-- ==== Sys2Proof/Laws/State.lean ====
section
/-! SUPPORT. What each update of the state leaves in each field: one lemma per field per update. -/

namespace Sys2Proof.Machine

/-! `modTime` changes `time`. -/

@[simp] theorem State.modTime_time (s : State) (f : TimeState → TimeState) : (s.modTime f).time = f s.time := rfl
@[simp] theorem State.modTime_laneA (s : State) (f : TimeState → TimeState) : (s.modTime f).laneA = s.laneA := rfl
@[simp] theorem State.modTime_laneB (s : State) (f : TimeState → TimeState) : (s.modTime f).laneB = s.laneB := rfl
@[simp] theorem State.modTime_memA (s : State) (f : TimeState → TimeState) : (s.modTime f).memA = s.memA := rfl
@[simp] theorem State.modTime_memB (s : State) (f : TimeState → TimeState) : (s.modTime f).memB = s.memB := rfl
@[simp] theorem State.modTime_arb (s : State) (f : TimeState → TimeState) : (s.modTime f).arb = s.arb := rfl
@[simp] theorem State.modTime_power (s : State) (f : TimeState → TimeState) : (s.modTime f).power = s.power := rfl
@[simp] theorem State.modTime_safety (s : State) (f : TimeState → TimeState) : (s.modTime f).safety = s.safety := rfl
@[simp] theorem State.modTime_keep (s : State) (f : TimeState → TimeState) : (s.modTime f).keep = s.keep := rfl
@[simp] theorem State.modTime_lantern (s : State) (f : TimeState → TimeState) : (s.modTime f).lantern = s.lantern := rfl
@[simp] theorem State.modTime_host (s : State) (f : TimeState → TimeState) : (s.modTime f).host = s.host := rfl
@[simp] theorem State.modTime_oculus (s : State) (f : TimeState → TimeState) : (s.modTime f).oculus = s.oculus := rfl
@[simp] theorem State.modTime_belfry (s : State) (f : TimeState → TimeState) : (s.modTime f).belfry = s.belfry := rfl
@[simp] theorem State.modTime_node (s : State) (f : TimeState → TimeState) : (s.modTime f).node = s.node := rfl
@[simp] theorem State.modTime_jtag (s : State) (f : TimeState → TimeState) : (s.modTime f).jtag = s.jtag := rfl
@[simp] theorem State.modTime_bridgeFault (s : State) (f : TimeState → TimeState) : (s.modTime f).bridgeFault = s.bridgeFault := rfl
@[simp] theorem State.modTime_latched (s : State) (f : TimeState → TimeState) : (s.modTime f).latched = s.latched := rfl
@[simp] theorem State.modTime_outbox (s : State) (f : TimeState → TimeState) : (s.modTime f).outbox = s.outbox := rfl
@[simp] theorem State.modTime_free (s : State) (f : TimeState → TimeState) : (s.modTime f).free = s.free := rfl
@[simp] theorem State.modTime_pending (s : State) (f : TimeState → TimeState) : (s.modTime f).pending = s.pending := rfl
@[simp] theorem State.modTime_lane (s : State) (f : TimeState → TimeState) (k : LaneId) : (s.modTime f).lane k = s.lane k := by cases k <;> rfl
@[simp] theorem State.modTime_mem (s : State) (f : TimeState → TimeState) (k : LaneId) : (s.modTime f).mem k = s.mem k := by cases k <;> rfl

=== BRIEF ===
Show each line of the material holding "LaneId".

=== RESPONSE TO THIS TASK ===
@[simp] theorem State.modTime_lane (s : State) (f : TimeState → TimeState) (k : LaneId) : (s.modTime f).lane k = s.lane k := by cases k <;> rfl
@[simp] theorem State.modTime_mem (s : State) (f : TimeState → TimeState) (k : LaneId) : (s.modTime f).mem k = s.mem k := by cases k <;> rfl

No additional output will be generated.